When the bard yelled that, Gord leaped over the jellylike mass of the amoeba. It had stopped its flow and was gathering itself for some renewed attack perhaps, but there was space and opportunity. His leap carried the young man onto the little space that existed between the monster and the wall. Blackheartseeker lay there, and the amoeba's sudden inactivity and contraction gave him the opportunity to reach the sword. "Look out, Gellor!" Gord called as he picked up his sword and turned to look at the thing he was about to strike with its deadly blade.
The change took only seconds — a split-second from the compaction as amoeba to his human shape again. Gravestone uttered a minor spell even as he had tongue and mouth to do so once again. The oneeyed scum who had been tormenting him with his icy-bladed sword was moving to strike, even as the smaller man was hefting his black-hued weapon and readying to do the same.

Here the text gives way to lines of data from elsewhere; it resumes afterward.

-- ==== Sys2Proof/Machine/Boot.lean ====
section
/-! DEFINITION. Start-up, identity and attestation (17): the boot flash and its records, the steps of a start, mitten mode,
and what a reset of every domain keeps (R329, R330, R342 to R354). -/

namespace Sys2Proof.Machine

/-! ### HQ_START_STATUS and the start history (R348, R351) -/

def State.mode (s : State) : Nat := s.fld fHQ_START_STATUS_MODE 0 0
def State.startStep (s : State) : Nat := s.fld fHQ_START_STATUS_STEP 0 0

/-- The set run: meaningful from S4, and not in mitten mode. -/
def State.runSet (s : State) : Option Nat :=
  if s.mode = 2 ∨ s.startStep < 4 then none else some (s.fld fHQ_START_STATUS_SET_RUN 0 0)

/-- Change the newest history entry. -/
def State.modEntry (f : HistEntry → HistEntry) (s : State) : State :=
  match s.boot.history with
  | [] => s
  | e :: es => { s with boot := { s.boot with history := f e :: es } }

/-- A new entry in the ring of 2,048, the newest first. -/
def State.pushEntry (e : HistEntry) (s : State) : State :=
  { s with boot := { s.boot with history := (e :: s.boot.history).take 2048 } }

def State.newestOutcome (s : State) : Nat := (s.boot.history.head?.map (·.outcome)).getD 1

/-- Close the entry of the start (R351). -/
def State.closeStart (outcome reason detail : Nat) (s : State) : State :=
  let sv := if s.runSet.isNone then 0 else s.fld fHQ_START_STATUS_SEC_VERSION 0 0
  s.modEntry fun e =>
    { e with outcome := outcome, step := s.startStep, reason := reason, detail := detail, sets := s.start.sets,
             fails := s.boot.fails, durationMs := (s.now - s.start.began) / ms, secVersion := sv }

/-- REASON of the last start that failed. -/
def State.lastReason (s : State) : Nat := ((s.boot.history.find? (·.outcome == 2)).map (·.reason)).getD 0

/-- FAILS, LAST_REASON and SEC_FLOOR as the boot flash has them. -/
def State.bootStatus (s : State) : State :=
  let s := (s.setFld fHQ_START_STATUS_FAILS 0 0 s.boot.fails).setFld fHQ_START_STATUS_LAST_REASON 0 0 s.lastReason
  s.setFld fHQ_START_STATUS_SEC_FLOOR 0 0 (if s.boot.config.valid then s.boot.secFloor else 0)

/-- XSPI_RST_N is high: it is held low until S3 of the start (R405). -/
def State.xspiRstN (s : State) : Bool := s.mode != 0 || decide (3 ≤ s.startStep)

/-! ### What a reset of every domain keeps (R329, R330) -/

/-- Registers whose contents KEEP_ERRORS keeps. -/
def errorRegs : List RegName :=
  [.EL_SEQ, .EL_RECORDS, .EL_COALESCED, .EL_OVERWRITTEN, .EL_ECC_CORR, .EL_ECC_UNCORR, .DM_DUMPS, .DM_REFUSED, .DM_MARKERS,
   .DM_INFO]

/-- Descriptor registers of which KEEP_DRAM keeps a copy. TN_QUOTA_USED and TN_CMP_EPOCH stand for what the restart
recomputes: the charges of what survives, and the epoch in force. -/
def copiedRegs : List RegName :=
  [.HQ_IDX_CTL, .HQ_IDX_VER, .HQ_IDX_LIM, .GE_TBL_CTL, .GE_TBL_GEOM, .GE_TBL_VER, .GE_TBL_ROWS, .GE_TBL_OPT, .GE_TBL_EPS,
   .GE_TBL_PEER, .GE_HP_CTL, .TN_QUOTA_LIMIT, .TN_PART, .TN_BAND, .TN_RG, .TN_QUOTA_USED, .TN_CMP_EPOCH]

def State.copyRegs (s : State) (rs : List RegName) : Tbl W64 :=
  s.regs.filter fun (e : Nat × W64) => keyIn rs (fun _ _ => true) e.1

/-- A channel after a reset of every domain: journal, map and media stay, and nothing else. -/
def Chan.atReset (keepDram : Bool) (c : Chan) : Chan :=
  { c with reqQ := [], fullSince := none, qcache := [], ctxs := [], planeQ := [], planeBusy := [], inbox := [],
           shadowWant := [], shadowGot := [], acks := [], foldPending := [], collect := [], refreshQ := [],
           pwrEn := false, onfiUp := false, isolated := false, flushing := false,
           openS := if keepDram then c.openS else [], nextFree := if keepDram then c.nextFree else 0,
           released := if keepDram then c.released else [] }

/-- Every domain at reset: what the options do not keep is as after power-on (R327, R330). The outside world, the boot flash,
the media and the device time stay. -/
def State.resetAll (keepErr keepDram : Bool) (s : State) : State :=
  let r := State.reset
  let kept := (if keepErr then s.copyRegs errorRegs else []) ++ s.copyRegs [.CF_CAP]
  let chans := s.fl.chans.map fun (e : Nat × Chan) => (e.1, Chan.atReset keepDram e.2)
  let t : State := { r with
    pending := s.pending, now := s.now, freeCount := s.freeCount, hostMem := s.hostMem, out := s.out, pins := s.pins,
    readData := s.readData, boot := s.boot, regs := kept.foldl (fun (t : Tbl W64) e => t.put e.1 e.2) []
    hq := { r.hq with nextSeq := s.hq.nextSeq }
    fl := { r.fl with chans := chans }
    power := { r.power with temps := s.power.temps, mr4 := s.power.mr4, tripped := s.power.tripped, tap := s.power.tap }
    ras := if keepErr then { r.ras with errLog := s.ras.errLog, dumpEng := s.ras.dumpEng } else r.ras
    idx := if keepDram then { s.idx with updates := [], lanes := [], heatAt := [] } else r.idx
    tbl := if keepDram then { s.tbl with rowQ := [], tblJobs := [], tblRetire := [] } else r.tbl
    dram := if keepDram then s.dram else []
    start := { r.start with restoreDram := keepDram, copy := if keepDram then s.start.copy else [],
                            powerLost := s.start.powerLost } }
  let held := if s.fld fDM_CTL_STATE 0 0 = 1 then 2 else s.fld fDM_CTL_STATE 0 0
  if keepErr then t.setFld fDM_CTL_STATE 0 0 held else t

/-! ### Beginning, failing, mitten mode (R348, R349, R351, R352) -/

/-- Mitten mode: the newest entry carries OUTCOME MITTEN; it is an entry of its own (log entry 43). -/
def State.enterMitten (s : State) : State :=
  let s := (s.setFld fHQ_START_STATUS_MODE 0 0 2).bootStatus
  let old := s.boot.history.head?.getD { startNo := 0 }
  let s := s.setFld fHQ_START_STATUS_STEP 0 0 old.step
  s.pushEntry { startNo := s.boot.startNo, outcome := 4, step := old.step, reason := s.lastReason, fails := s.boot.fails }

/-- S0: the previous entry is settled, and this start's is opened, unless FAILS is 3 (R348, R351, R352). -/
def State.beginStart (s : State) : State :=
  let s := if s.newestOutcome = 0 then s.modEntry fun e => { e with outcome := 2, reason := 0x0A } else s
  let fails := if s.newestOutcome = 3 then s.boot.fails - 1 else s.boot.fails
  let s := { s with boot := { s.boot with fails := fails, startNo := s.boot.startNo + 1 }
                    start := { s.start with began := s.now, stepAt := s.now } }
  if 3 ≤ fails then s.enterMitten
  else
    let s := { s with boot := { s.boot with fails := fails + 1 }, start := { s.start with running := true } }
    (s.bootStatus).pushEntry { startNo := s.boot.startNo, fails := fails + 1 }

/-- The pins and the clock let a start begin (R382, R397). -/
def State.mayStart (s : State) : Bool := s.pins.resetN && s.pins.sysclk && s.pins.faultN

/-- Begin a start now, or hold every domain in reset until the pins and the clock let it begin. -/
def State.tryStart (s : State) : State :=
  if s.mayStart then s.beginStart
  else { s with ras := { s.ras with resets := [{ domain := 5, num := 0, since := s.now, phase := 4 }] } }

/-- A start has failed: its entry is closed, and the device restarts or enters mitten mode (R349). An entry closed
POWER_LOST stands, and its start does not count (R351). -/
def State.failStart (reason detail : Nat) (s : State) : State :=
  let lost := s.newestOutcome == 3
  let s := if lost then s else s.closeStart 2 reason detail
  let key := s.fld fHQ_START_STATUS_KEY_OK 0 0
  let st : Start :=
    { began := s.now, powerLost := s.start.powerLost, restoreDram := s.start.restoreDram, copy := s.start.copy }
  let t : State := { s.resetAll true s.start.restoreDram with start := st }
  if 3 ≤ t.boot.fails ∧ !lost then (t.setFld fHQ_START_STATUS_KEY_OK 0 0 key).enterMitten else t.tryStart

/-- POWER_ON (R26, R348): nothing volatile is left, and device time starts at zero. -/
def execPowerOn (s : State) : Out :=
  let pins := { s.pins with faultN := true, thermtripN := true }
  let t := { s.resetAll false false with now := 0, pins := pins, power := {} }
  .next { t with start := { powerLost := true } }.tryStart

/-! ### Image sets (R344, R345, R351) -/

/-- A field of entry `n` of the directory (R344): TYPE at 0, OFFSET at 8, LENGTH at 16. -/
def dirField (i : ImageInfo) (n at_ len : Nat) : Nat := fieldAt i.header (0xD0 + 96 * n + at_) len

/-- The entries that the directory uses: those whose TYPE is not zero. -/
def dirUsed (i : ImageInfo) : List Nat := (List.range 32).filter fun n => dirField i n 0 2 != 0

/-- MAGIC and FORMAT are as given, every component of types 1 to 7 appears exactly once and lies within the 48 MiB region, and
no entry names a reserved TYPE (R345). -/
def imageComplete (i : ImageInfo) : Bool :=
  let used := dirUsed i
  fieldAt i.header 0 2 == 0xF1E8 && fieldAt i.header 2 2 == 1
    && ((List.range 7).all fun t => (used.filter fun n => dirField i n 0 2 == t + 1).length == 1)
    && used.all fun n => decide (dirField i n 0 2 ≤ 7) && decide (dirField i n 8 8 + dirField i n 16 8 ≤ 48 * 2 ^ 20)

def imageSecVersion (i : ImageInfo) : Nat := fieldAt i.header 8 4

/-- The set digest: that of header bytes 0x000 to 0xF8D (R345). -/
def imageDigest (i : ImageInfo) : List Byte := Config.shake256 (i.header.take 0xF8E) 64

/-- DETAIL bits of a set as it is read: signature, digest, incomplete, below the floor (R345, R351; log entry 88). -/
def ImageInfo.bits (i : ImageInfo) (floor : Nat) : Nat :=
  (if i.certOk && i.sigOk then 0 else 1) + (if (dirUsed i).all fun n => i.same.getD n false then 0 else 2)
    + (if imageComplete i then 0 else 4) + (if imageSecVersion i < floor then 8 else 0)

/-- The same for a region that may be unprogrammed: its header has no signature, and it holds no component. -/
def imageBits (i : Option ImageInfo) (floor : Nat) : Nat :=
  match i with
  | some i => ImageInfo.bits i floor
  | none => 5

def State.image (s : State) (set : Nat) : Option ImageInfo := if set = 0 then s.boot.setA else s.boot.setB

def State.verifies (s : State) (set : Nat) : Bool := imageBits (s.image set) s.boot.secFloor == 0

/-- PREFERRED of the anchor copy in use (R343). -/
def State.preferred (s : State) : Nat :=
  if !s.boot.anchor.valid then 0 else if s.boot.anchor.usesB then s.boot.prefB else s.boot.prefA

/-- The previous start failed at S4 or later: the set it ran. Entries of mitten mode are no starts. -/
def State.lateFail (s : State) : Option Nat :=
  match (s.boot.history.drop 1).find? (·.outcome != 4) with
  | some e => if e.outcome = 2 ∧ 4 ≤ e.step then some (e.sets % 2) else none
  | none => none

/-- The set tried first at S3 (R348). -/
def State.firstSet (s : State) : Nat :=
  match s.start.firstChoice, s.lateFail with
  | some c, _ => c
  | none, some c => 1 - c
  | none, none => s.preferred

/-! ### The steps (R348, R350) -/

def stepLimitMs (n : Nat) : Nat := [50, 50, 100, 1000, 500, 3000, 10000, 60000, 2000, 4000].getD n 0

/-- The next step. -/
def State.nextStep (s : State) : State :=
  let n := s.startStep + 1
  let s := (s.setFld fHQ_START_STATUS_STEP 0 0 n).modEntry fun e => { e with step := n }
  { s with start := { s.start with stepAt := s.now } }

/-- Units that a start leaves out. -/
def State.markBad (us : List UnitId) (s : State) : State := { s with start := { s.start with bad := s.start.bad ++ us } }

/-- Units out after a failed step, each logged with signatures that are free values. -/
def State.noteBad (us : List UnitId) (s : State) : State :=
  let one := fun (u : UnitId) (t : State) =>
    let a := (Config.free t.freeCount).toNat
    let b := (Config.free (t.freeCount + 1)).toNat
    t.draw.draw.log (unitErr 0x0430 u a b)
  (forEach us one s).markBad us

def State.setSets (bit : Nat) (s : State) : State := { s with start := { s.start with sets := s.start.sets ||| bit } }

/-- Objects that the ROM needs are put in place at S2, the others as the units come into service. -/
def romObject (index : Nat) : Bool :=
  (decide (0x1000 ≤ index) && decide (index < 0x3000)) || (decide (0xD000 ≤ index) && decide (index < 0xE000))

def State.applyConfig (rom : Bool) (s : State) : State :=
  forEach (s.boot.stored.filter fun e => romObject e.1 == rom) (fun e t => t.applyStored e.1 e.2.1 e.2.2) s

/-- S3: the first choice, or the other set if it fails (R345, R348). -/
def State.chooseSet (a b : ImageInfo) (s : State) : State :=
  let s := { s with boot := { s.boot with setA := some a, setB := some b } }
  let c := s.firstSet
  let run := fun (set other : Nat) =>
    let i := (s.image set).getD a
    let s := (s.setFld fHQ_START_STATUS_SET_RUN 0 0 set).setFld fHQ_START_STATUS_SEC_VERSION 0 0 (imageSecVersion i)
    { s with start := { s.start with sets := s.start.sets ||| set ||| 2 * other, setDigest := imageDigest i } }.nextStep
  if s.verifies c then run c 0
  else if s.verifies (1 - c) then run (1 - c) 1
  else (s.setSets 2).failStart 4 (imageBits s.boot.setA s.boot.secFloor + 16 * imageBits s.boot.setB s.boot.secFloor)

/-- Tile faults of a band that no repair in the record covers take its free liners, and the new repairs are written to the
record; a band with more than its two liners can replace stays OUT (R337, R350). -/
def State.repairTiles (g mask : Nat) (s : State) : State :=
  let mine := s.boot.repairs.filter fun r => r.kind == 2 && r.num == g
  let new := (List.range 18).filter fun i => mask.testBit i && !mine.any (·.logical == i)
  if 2 < mine.length + new.length then (if s.isBad 2 g then s else s.noteBad [⟨2, g⟩])
  else forEach ((List.range new.length).zip new) (fun e t => t.writeRepair ⟨2, g, 0, 16 + mine.length + e.1, e.2⟩) s

/-- S5: units that fail their self-test stay OUT; the repairs of the record are applied, or they are rebuilt from the faults
found when none verifies (R350). `faults` are the tile faults found, by band. -/
def State.selfTested (faults : List (Nat × Nat)) (ok bad : List UnitId) (s : State) : State :=
  if bad.contains ⟨4, 0⟩ ∨ !(ok.any fun u => u.kind == 1) then s.failStart 6 0
  else
    let s := s.noteBad bad
    let s := if s.boot.repair.valid then s
      else { s with boot := { s.boot with repairs := [], repair := RecCopies.write s.boot.repair } }.setSets 4
    let s := forEach faults (fun f t => t.repairTiles f.1 f.2) s
    let liner := fun (g : Nat) (t : State) =>
      let mine := t.boot.repairs.filter fun r => r.kind == 2 && r.num == g
      let failed := mine.foldl (fun n r => n ||| 2 ^ r.logical) 0
      if mine = [] then t
      else { t with ras := { t.ras with
        tiles := t.ras.tiles.put g { linersFree := 2 - mine.length, failed := failed } } }
    (forEach (List.range 50) liner s).nextStep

Neither succeeded in their aim, for suddenly there were six of the demonurgist where one had been, and the half-dozen forms immediately began to disappear and blink back into existence in a random fashion all over the place. Gravestone was now replicated and alternately moving off and onto the vibratory plane he had created. Before the two foemen could discover which of the six was the real priest-wizard, Gravestone would be far enough distant to do what he had to. Better to be alive without all than die with possessions intact. The demonurgist was desperate now. He would bring into existence a Hellsfire, an inferno of flames and raining lava in the center of this chamber. Of course, when that occurred Gravestone would be beyond the furnace-heat of his dweomer.
"The egress! Guard the passage out!" Gord shouted that to his comrade, for he saw that the blinking in and out by the half-dozen Gravestones was not as random as it might seem. Two of the figures seemed to appear constantly behind Gellor, moving a little closer to the lone exit each time they became visible again. Taking no chances, the champion of the struggle against Tharizdun dashed toward that place himself, striking a could-be-Gravestone with his ebon sword as he went. The figure popped as the metal edge cut through it.